◆ Provided information ◆
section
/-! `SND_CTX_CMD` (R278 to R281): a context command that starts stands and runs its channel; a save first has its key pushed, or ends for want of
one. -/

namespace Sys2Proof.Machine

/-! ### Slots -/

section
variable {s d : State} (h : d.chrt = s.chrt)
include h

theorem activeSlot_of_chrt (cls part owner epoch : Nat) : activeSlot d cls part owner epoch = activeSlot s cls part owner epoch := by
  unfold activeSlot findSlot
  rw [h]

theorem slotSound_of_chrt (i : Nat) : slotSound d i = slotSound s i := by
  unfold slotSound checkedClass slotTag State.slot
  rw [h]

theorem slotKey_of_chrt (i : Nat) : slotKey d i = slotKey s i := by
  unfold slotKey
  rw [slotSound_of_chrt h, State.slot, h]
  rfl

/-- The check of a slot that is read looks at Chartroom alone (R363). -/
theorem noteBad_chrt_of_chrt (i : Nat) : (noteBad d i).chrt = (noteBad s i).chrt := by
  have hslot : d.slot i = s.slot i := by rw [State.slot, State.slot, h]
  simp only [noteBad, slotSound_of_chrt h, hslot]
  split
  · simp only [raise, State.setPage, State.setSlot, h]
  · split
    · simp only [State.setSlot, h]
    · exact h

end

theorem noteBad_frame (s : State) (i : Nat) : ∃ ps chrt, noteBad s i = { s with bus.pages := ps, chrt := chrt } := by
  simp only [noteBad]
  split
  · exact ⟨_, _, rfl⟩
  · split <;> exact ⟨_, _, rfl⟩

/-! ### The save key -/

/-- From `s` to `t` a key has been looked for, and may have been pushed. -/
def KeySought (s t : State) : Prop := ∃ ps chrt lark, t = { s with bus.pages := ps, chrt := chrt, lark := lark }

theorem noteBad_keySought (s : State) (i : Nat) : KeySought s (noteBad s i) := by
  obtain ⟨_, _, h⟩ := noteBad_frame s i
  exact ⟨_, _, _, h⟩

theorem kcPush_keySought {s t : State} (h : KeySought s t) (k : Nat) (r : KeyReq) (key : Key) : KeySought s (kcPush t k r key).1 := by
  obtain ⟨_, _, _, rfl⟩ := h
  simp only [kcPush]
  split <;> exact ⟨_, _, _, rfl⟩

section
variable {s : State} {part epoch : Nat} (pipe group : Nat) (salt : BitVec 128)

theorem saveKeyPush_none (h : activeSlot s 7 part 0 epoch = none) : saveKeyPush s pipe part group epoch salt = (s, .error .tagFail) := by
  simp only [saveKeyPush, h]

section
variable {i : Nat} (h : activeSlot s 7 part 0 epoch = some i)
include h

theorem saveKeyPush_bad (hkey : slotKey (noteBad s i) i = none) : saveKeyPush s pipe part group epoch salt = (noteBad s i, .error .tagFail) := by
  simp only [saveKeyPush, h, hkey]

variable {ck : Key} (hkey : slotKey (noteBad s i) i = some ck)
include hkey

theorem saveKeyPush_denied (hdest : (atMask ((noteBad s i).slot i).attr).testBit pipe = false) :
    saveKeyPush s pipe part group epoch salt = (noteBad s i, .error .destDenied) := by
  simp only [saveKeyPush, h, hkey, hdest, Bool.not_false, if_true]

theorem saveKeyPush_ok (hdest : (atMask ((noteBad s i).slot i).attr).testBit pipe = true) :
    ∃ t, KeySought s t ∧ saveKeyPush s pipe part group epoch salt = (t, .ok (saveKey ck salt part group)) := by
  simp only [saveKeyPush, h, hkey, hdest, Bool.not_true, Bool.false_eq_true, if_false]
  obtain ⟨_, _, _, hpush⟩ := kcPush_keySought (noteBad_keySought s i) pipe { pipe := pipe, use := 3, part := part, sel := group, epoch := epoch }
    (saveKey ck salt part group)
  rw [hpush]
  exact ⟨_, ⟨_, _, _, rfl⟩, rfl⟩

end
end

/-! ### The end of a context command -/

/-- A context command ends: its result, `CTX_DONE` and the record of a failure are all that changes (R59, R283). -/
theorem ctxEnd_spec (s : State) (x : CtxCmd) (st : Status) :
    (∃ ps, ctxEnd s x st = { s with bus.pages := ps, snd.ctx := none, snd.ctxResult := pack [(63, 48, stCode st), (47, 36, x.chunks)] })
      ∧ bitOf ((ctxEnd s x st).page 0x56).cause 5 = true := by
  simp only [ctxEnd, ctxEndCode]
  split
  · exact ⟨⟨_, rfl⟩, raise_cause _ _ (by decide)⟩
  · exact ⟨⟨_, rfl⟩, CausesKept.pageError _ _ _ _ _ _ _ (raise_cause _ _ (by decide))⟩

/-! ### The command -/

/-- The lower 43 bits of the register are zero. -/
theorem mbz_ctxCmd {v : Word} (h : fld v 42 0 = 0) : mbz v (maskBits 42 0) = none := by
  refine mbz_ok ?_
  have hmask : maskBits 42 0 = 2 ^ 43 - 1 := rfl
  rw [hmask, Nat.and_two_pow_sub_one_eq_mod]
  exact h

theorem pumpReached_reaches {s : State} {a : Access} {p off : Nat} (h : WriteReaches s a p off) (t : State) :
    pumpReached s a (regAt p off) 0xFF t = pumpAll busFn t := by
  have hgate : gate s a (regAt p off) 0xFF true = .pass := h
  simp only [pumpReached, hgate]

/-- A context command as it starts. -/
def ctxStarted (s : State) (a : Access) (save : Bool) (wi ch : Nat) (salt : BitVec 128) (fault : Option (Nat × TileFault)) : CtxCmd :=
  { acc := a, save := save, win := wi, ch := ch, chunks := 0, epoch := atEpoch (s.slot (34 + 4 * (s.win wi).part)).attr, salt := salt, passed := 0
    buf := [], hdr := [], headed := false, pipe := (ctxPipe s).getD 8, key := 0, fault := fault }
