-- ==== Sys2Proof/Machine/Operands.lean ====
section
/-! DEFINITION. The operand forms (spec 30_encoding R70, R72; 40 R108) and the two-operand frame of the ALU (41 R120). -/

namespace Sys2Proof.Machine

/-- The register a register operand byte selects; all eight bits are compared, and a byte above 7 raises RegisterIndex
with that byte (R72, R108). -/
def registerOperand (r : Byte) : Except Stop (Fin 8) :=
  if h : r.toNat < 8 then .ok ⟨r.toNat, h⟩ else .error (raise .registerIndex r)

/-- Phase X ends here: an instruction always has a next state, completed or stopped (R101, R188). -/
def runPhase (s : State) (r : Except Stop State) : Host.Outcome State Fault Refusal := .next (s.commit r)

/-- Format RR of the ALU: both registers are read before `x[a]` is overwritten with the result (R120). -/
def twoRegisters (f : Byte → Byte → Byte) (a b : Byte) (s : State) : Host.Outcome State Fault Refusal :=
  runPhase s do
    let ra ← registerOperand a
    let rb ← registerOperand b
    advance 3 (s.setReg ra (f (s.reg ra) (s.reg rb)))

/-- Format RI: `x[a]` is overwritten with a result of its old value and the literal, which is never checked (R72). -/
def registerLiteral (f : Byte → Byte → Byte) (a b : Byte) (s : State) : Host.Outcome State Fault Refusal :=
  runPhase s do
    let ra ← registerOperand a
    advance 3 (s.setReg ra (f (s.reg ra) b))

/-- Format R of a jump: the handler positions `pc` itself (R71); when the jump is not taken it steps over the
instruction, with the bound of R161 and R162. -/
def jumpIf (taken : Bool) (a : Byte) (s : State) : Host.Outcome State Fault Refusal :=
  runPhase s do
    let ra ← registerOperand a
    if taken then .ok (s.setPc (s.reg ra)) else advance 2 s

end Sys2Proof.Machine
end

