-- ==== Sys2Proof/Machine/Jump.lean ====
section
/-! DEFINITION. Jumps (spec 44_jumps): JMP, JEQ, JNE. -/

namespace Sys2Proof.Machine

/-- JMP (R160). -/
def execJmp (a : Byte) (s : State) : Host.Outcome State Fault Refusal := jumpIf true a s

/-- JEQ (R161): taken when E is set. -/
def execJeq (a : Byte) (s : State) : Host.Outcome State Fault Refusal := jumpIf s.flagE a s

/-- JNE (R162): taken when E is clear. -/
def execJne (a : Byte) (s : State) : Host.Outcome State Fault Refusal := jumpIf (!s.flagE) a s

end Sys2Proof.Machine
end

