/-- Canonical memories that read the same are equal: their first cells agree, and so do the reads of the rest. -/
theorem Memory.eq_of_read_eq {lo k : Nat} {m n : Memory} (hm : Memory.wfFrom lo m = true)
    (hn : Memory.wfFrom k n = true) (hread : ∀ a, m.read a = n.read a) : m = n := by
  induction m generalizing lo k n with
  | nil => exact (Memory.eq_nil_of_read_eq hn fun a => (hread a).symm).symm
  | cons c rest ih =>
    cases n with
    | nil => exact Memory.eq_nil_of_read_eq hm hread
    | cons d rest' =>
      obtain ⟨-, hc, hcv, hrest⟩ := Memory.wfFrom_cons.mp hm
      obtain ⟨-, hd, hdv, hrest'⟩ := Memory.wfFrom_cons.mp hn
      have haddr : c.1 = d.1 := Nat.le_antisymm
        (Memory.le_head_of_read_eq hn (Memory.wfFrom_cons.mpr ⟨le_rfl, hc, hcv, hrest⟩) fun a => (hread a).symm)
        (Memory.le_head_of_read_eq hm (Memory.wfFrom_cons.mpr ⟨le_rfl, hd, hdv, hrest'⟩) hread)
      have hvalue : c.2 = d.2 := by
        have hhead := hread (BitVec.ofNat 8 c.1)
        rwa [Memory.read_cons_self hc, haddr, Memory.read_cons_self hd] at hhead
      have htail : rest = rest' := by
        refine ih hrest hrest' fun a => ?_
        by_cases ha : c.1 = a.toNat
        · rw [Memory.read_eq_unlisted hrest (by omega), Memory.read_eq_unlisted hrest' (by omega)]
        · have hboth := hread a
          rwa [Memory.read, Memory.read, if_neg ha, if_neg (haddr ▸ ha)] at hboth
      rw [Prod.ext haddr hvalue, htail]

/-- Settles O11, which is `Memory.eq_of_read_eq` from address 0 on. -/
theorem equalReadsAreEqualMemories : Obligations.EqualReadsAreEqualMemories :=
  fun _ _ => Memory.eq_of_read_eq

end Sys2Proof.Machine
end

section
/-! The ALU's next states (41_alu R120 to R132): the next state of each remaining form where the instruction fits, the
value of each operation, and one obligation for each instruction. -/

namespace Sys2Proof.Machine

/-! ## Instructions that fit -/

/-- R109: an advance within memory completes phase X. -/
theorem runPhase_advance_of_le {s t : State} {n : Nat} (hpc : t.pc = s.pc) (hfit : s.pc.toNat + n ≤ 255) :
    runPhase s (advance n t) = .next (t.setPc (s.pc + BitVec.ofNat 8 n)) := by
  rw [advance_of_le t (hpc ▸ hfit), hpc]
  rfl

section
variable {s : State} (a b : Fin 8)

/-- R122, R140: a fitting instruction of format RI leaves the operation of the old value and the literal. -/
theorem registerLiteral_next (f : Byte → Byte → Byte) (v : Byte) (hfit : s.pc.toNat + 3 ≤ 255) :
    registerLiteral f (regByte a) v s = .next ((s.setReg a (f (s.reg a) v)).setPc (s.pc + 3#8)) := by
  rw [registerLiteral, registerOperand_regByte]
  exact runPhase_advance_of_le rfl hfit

◆ What is being asked ◆
Read through the entries above, and wherever a line holds the string "hkey", copy it.

◆ Answer to this problem ◆
theorem saveKeyPush_bad (hkey : slotKey (noteBad s i) i = none) : saveKeyPush s pipe part group epoch salt = (noteBad s i, .error .tagFail) := by
  simp only [saveKeyPush, h, hkey]
variable {ck : Key} (hkey : slotKey (noteBad s i) i = some ck)
include hkey
  simp only [saveKeyPush, h, hkey, hdest, Bool.not_false, if_true]
  simp only [saveKeyPush, h, hkey, hdest, Bool.not_true, Bool.false_eq_true, if_false]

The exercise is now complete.